EXERCISE DESCRIPTION: Start at the first line of the material. Repeat each line exactly through the one containing "The word with", then stop.

INFORMATION SUPPLIED:

-- ==== Sys2Proof/Machine/Ops.lean ====
section
/-! DEFINITION. The named operations over the state: the parts of the module, trap entry and return, logical time, the
caches, translation, and the memories. -/

namespace Sys2Proof.Machine

/-! ### Bits -/

/-- Bits [hi:lo] of a word as a number (R10). -/
def bits {n : Nat} (x : BitVec n) (hi lo : Nat) : Nat := x.toNat / 2 ^ lo % 2 ^ (hi + 1 - lo)

/-- Bit `i` of a word. -/
def bit {n : Nat} (x : BitVec n) (i : Nat) : Bool := x.getLsbD i

/-- The word with bits [hi:lo] replaced by the low bits of `v`. -/
def putBits {n : Nat} (x : BitVec n) (hi lo v : Nat) : BitVec n :=
  BitVec.ofNat n (x.toNat - bits x hi lo * 2 ^ lo + v % 2 ^ (hi + 1 - lo) * 2 ^ lo)

/-- One bit as a number. -/
def b2n (b : Bool) : Nat := if b then 1 else 0

/-- sext(v, n) of R17 as an integer. -/
def sextInt (v n : Nat) : Int :=
  let m := v % 2 ^ n
  if n = 0 then 0 else if 2 ^ (n - 1) ≤ m then (m : Int) - 2 ^ n else m

/-- wrapn(x, n) of R59 as the n-bit pattern. -/
def wrapPat (x : Int) (n : Nat) : Nat := (x % (2 ^ n : Nat)).toNat

/-- An integer as a 64-bit word (wrap64 of R59). -/
def word64 (x : Int) : Word64 := BitVec.ofInt 64 x

/-- The little-endian bytes of `v`, `n` of them (R10). -/
def bytesOf (v n : Nat) : List Byte := (List.range n).map (fun i => BitVec.ofNat 8 (v / 2 ^ (8 * i)))

/-- The number whose little-endian bytes are given (R10). -/
def numOf (l : List Byte) : Nat := l.foldr (fun b acc => b.toNat + 256 * acc) 0

/-- Lanes from little-endian bytes, lane 0 first (R332). -/
def lanesOfBytes (l : List Byte) : Lanes :=
  Lanes.ofFn (fun i => BitVec.ofNat 32 (numOf ((l.drop (4 * i)).take 4)))

/-- The little-endian bytes of lanes 0 to n − 1. -/
def bytesOfLanes (v : Lanes) (n : Nat) : List Byte :=
  (List.range n).flatMap (fun i => bytesOf (v.get i).toNat 4)

/-- The code of a cause (R423). -/
def causeCode : Cause → BitVec 6
  | .illegalEnc => 0x00 | .reservedField => 0x01 | .prefixOrphan => 0x02 | .priv => 0x03
  | .classMode => 0x04 | .misalignPc => 0x05 | .routineOverrun => 0x06 | .tempUndef => 0x07
  | .breakpoint => 0x08 | .singleStep => 0x09 | .divZero => 0x0A | .intOverflow => 0x0B
  | .fpInvalid => 0x0C | .fpOverflow => 0x0D | .accOverflow => 0x0E | .software => 0x0F
  | .s1Unmapped => 0x10 | .s1Perm => 0x11 | .s2Fault => 0x12 | .s2Perm => 0x13
  | .addrRange => 0x14 | .misalignData => 0x15 | .atomicKind => 0x16 | .scopeIllegal => 0x17
  | .memUe => 0x18 | .poisonConsumed => 0x19 | .spmBounds => 0x1A | .ownerBit => 0x1B
  | .leaseRollover => 0x1C | .descInvalid => 0x1D | .swizzleMismatch => 0x1E | .dimLimit => 0x1F
  | .staleScale => 0x20 | .scaleUnbound => 0x21 | .scaleShape => 0x22 | .formatUnsupported => 0x23
  | .errTokenSink => 0x24 | .frameExhausted => 0x25 | .frameInvalid => 0x26 | .slotCollision => 0x27
  | .pageAbsent => 0x28 | .pageSig => 0x29 | .pageCrc => 0x2A | .placeFail => 0x2B
  | .spillExhausted => 0x2C | .quota => 0x2D | .routeInvalid => 0x2E | .checkpointOverflow => 0x2F
  | .queueFull => 0x30 | .queueEmpty => 0x31 | .joinUnderflow => 0x32 | .barrierAhead => 0x33
  | .barrierOverarrive => 0x34 | .sectorUnderflow => 0x35 | .stealDenied => 0x36 | .tagBusy => 0x37
  | .linkDown => 0x38 | .remoteFenced => 0x39 | .streamOverflow => 0x3A | .watchdog => 0x3B
  | .preempt => 0x3C | .contextKilled => 0x3D | .machineCheck => 0x3E | .doubleFault => 0x3F

/-! ### The parts of the module -/

/-- Isle `k`. -/
def State.isle (s : State) (k : Nat) : Isle := s.isles.get Isle.reset k

/-- Isle `k` replaced. -/
def State.setIsle (s : State) (k : Nat) (v : Isle) : State := { s with isles := s.isles.put k v }

/-- Isle `k` changed by `f`. -/
def State.updIsle (s : State) (k : Nat) (f : Isle → Isle) : State := s.setIsle k (f (s.isle k))

/-- The control core of isle `k`. -/
def State.core (s : State) (k : Nat) : Core := (s.isle k).core

/-- The control core of isle `k` replaced. -/
def State.setCore (s : State) (k : Nat) (v : Core) : State := s.setIsle k { s.isle k with core := v }

/-- The control core of isle `k` changed by `f`. -/
def State.updCore (s : State) (k : Nat) (f : Core → Core) : State := s.setCore k (f (s.core k))

/-- Tile `t`. -/
def State.tile (s : State) (t : Nat) : Tile := s.tiles.get Tile.reset t

/-- Tile `t` replaced. -/
def State.setTile (s : State) (t : Nat) (v : Tile) : State := { s with tiles := s.tiles.put t v }

/-- Tile `t` changed by `f`. -/
def State.updTile (s : State) (t : Nat) (f : Tile → Tile) : State := s.setTile t (f (s.tile t))

/-- The cell of tile `t`. -/
def State.cell (s : State) (t : Nat) : Cell := (s.tile t).cell

/-- The cell of tile `t` replaced. -/
def State.setCell (s : State) (t : Nat) (v : Cell) : State := s.setTile t { s.tile t with cell := v }

/-- Die `d`; die 4 is the H-die's block. -/
def State.die (s : State) (d : Nat) : Die := s.dies.get Die.reset d

/-- Die `d` changed by `f`. -/
def State.updDie (s : State) (d : Nat) (f : Die → Die) : State := { s with dies := s.dies.put d (f (s.die d)) }

/-- Operator `c` of tile `t` (R286). -/
def State.op (s : State) (t c : Nat) : Op := (s.tile t).ops.get Op.reset c

/-- Operator `c` of tile `t` changed by `f`. -/
def State.updOp (s : State) (t c : Nat) (f : Op → Op) : State :=
  s.updTile t (fun v => { v with ops := v.ops.put c (f (v.ops.get Op.reset c)) })

/-- Tile `(x, y)` of die `d`. -/
def tileAt (d x y : Nat) : Nat := 2048 * d + 64 * y + x

/-- The die of a tile. -/
def tileDie (t : Nat) : Nat := t / 2048

/-- The physical column of a tile. -/
def tileX (t : Nat) : Nat := t % 64

/-- The physical row of a tile. -/
def tileY (t : Nat) : Nat := t / 64 % 32

/-- The isle that holds tile (x, y) has index 4 × (y div 8) + (x div 16) (R4). -/
def tileIsle (t : Nat) : Nat := 16 * tileDie t + 4 * (tileY t / 8) + tileX t / 16

/-- The die of an isle. -/
def isleDie (k : Nat) : Nat := k / 16

/-- The tile at column `x`, row `y` of isle `k` (R306, R332). -/
def isleTile (k x y : Nat) : Nat :=
  tileAt (isleDie k) (16 * (k % 16 % 4) + x) (8 * (k % 16 / 4) + y)

/-- The kinds of tile (R5). -/
inductive TileKind where
  | m | v | s
  deriving DecidableEq, Repr

/-- The kind depends only on the row (R5). -/
def tileKind (t : Nat) : TileKind :=
  match tileY t % 4 with
  | 0 => .m | 1 => .m | 2 => .v | _ => .s

/-- C-die `d` is present (R3, R436). -/
def State.present (s : State) (d : Nat) : Bool := decide (d < 4) && bit s.mgmt.bootstat (16 + d)

/-- Isle `k` is held in reset (R436). -/
def State.inReset (s : State) (k : Nat) : Bool := bit s.mgmt.islerst k

/-- The isle of an agent that has one. -/
def agentIsle : Agent → Nat
  | .core k => k
  | .engine k => k
  | .cell t => tileIsle t
  | .memop t => tileIsle t
  | .fetch t => tileIsle t
  | .binding k => k
  | .host _ => 64
  | .sched => 64
  | .security => 64

/-- The die whose copy of the die-select table an agent uses (R194). -/
def agentDie (g : Agent) : Nat := if agentIsle g = 64 then 4 else isleDie (agentIsle g)

/-! ### Logical time (R205) -/

/-- The logical time of an agent. -/
def State.pts (s : State) : Agent → Nat
  | .core k => (s.core k).pts
  | .engine k => (s.isle k).engPts
  | .cell t => (s.cell t).pts
  | .memop t => (s.op t 8).pts
  | .fetch t => (s.tile t).fetchPts
  | .binding k => (s.die (k / 16)).port.pts
  | .host h => s.hostPts.get 0 h
  | .sched => s.schedPts
  | .security => s.secPts

/-- The state with an agent's logical time set. -/
def State.setPts (s : State) (g : Agent) (p : Nat) : State :=
  match g with
  | .core k => s.updCore k (fun c => { c with pts := p })
  | .engine k => s.updIsle k (fun i => { i with engPts := p })
  | .cell t => s.setCell t { s.cell t with pts := p }
  | .memop t => s.updOp t 8 (fun o => { o with pts := p })
  | .fetch t => s.updTile t (fun v => { v with fetchPts := p })
  | .binding k => s.updDie (k / 16) (fun v => { v with port := { v.port with pts := p } })
  | .host h => { s with hostPts := s.hostPts.put h p }
  | .sched => { s with schedPts := p }
  | .security => { s with secPts := p }

/-- pts := max(pts, t) (R216, R217). -/
def State.mergePts (s : State) (g : Agent) (t : Nat) : State :=
  if s.pts g < t then s.setPts g t else s

/-- The lease length of an agent's loads (R212). -/
def State.leaseLen (s : State) (g : Agent) : Nat :=
  match g with
  | .host _ => bits s.mgmt.lease 15 0
  | .sched => bits s.mgmt.lease 15 0
  | .security => bits s.mgmt.lease 15 0
  | _ => bits (s.core (agentIsle g)).lease 15 0

/-! ### Trap entry and return (R120 to R123, R145) -/

/-- The modes of a control core (R113). -/
inductive Mode where
  | user | supervisor | machine
  deriving DecidableEq, Repr

/-- The encoding of a mode (R113). -/
def modeBits : Mode → Nat
  | .user => 0 | .supervisor => 1 | .machine => 3

/-- status.MODE (R116). -/
def Core.mode (c : Core) : Mode :=
  match bits c.status 3 2 with
  | 0 => .user | 1 => .supervisor | _ => .machine

/-- The order of privilege (R101). -/
def modeLe (a b : Mode) : Bool := decide (modeBits a ≤ modeBits b)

RESULT OF THE EXERCISE:
-- ==== Sys2Proof/Machine/Ops.lean ====
section
/-! DEFINITION. The named operations over the state: the parts of the module, trap entry and return, logical time, the
caches, translation, and the memories. -/

namespace Sys2Proof.Machine

/-! ### Bits -/

/-- Bits [hi:lo] of a word as a number (R10). -/
def bits {n : Nat} (x : BitVec n) (hi lo : Nat) : Nat := x.toNat / 2 ^ lo % 2 ^ (hi + 1 - lo)

/-- Bit `i` of a word. -/
def bit {n : Nat} (x : BitVec n) (i : Nat) : Bool := x.getLsbD i

/-- The word with bits [hi:lo] replaced by the low bits of `v`. -/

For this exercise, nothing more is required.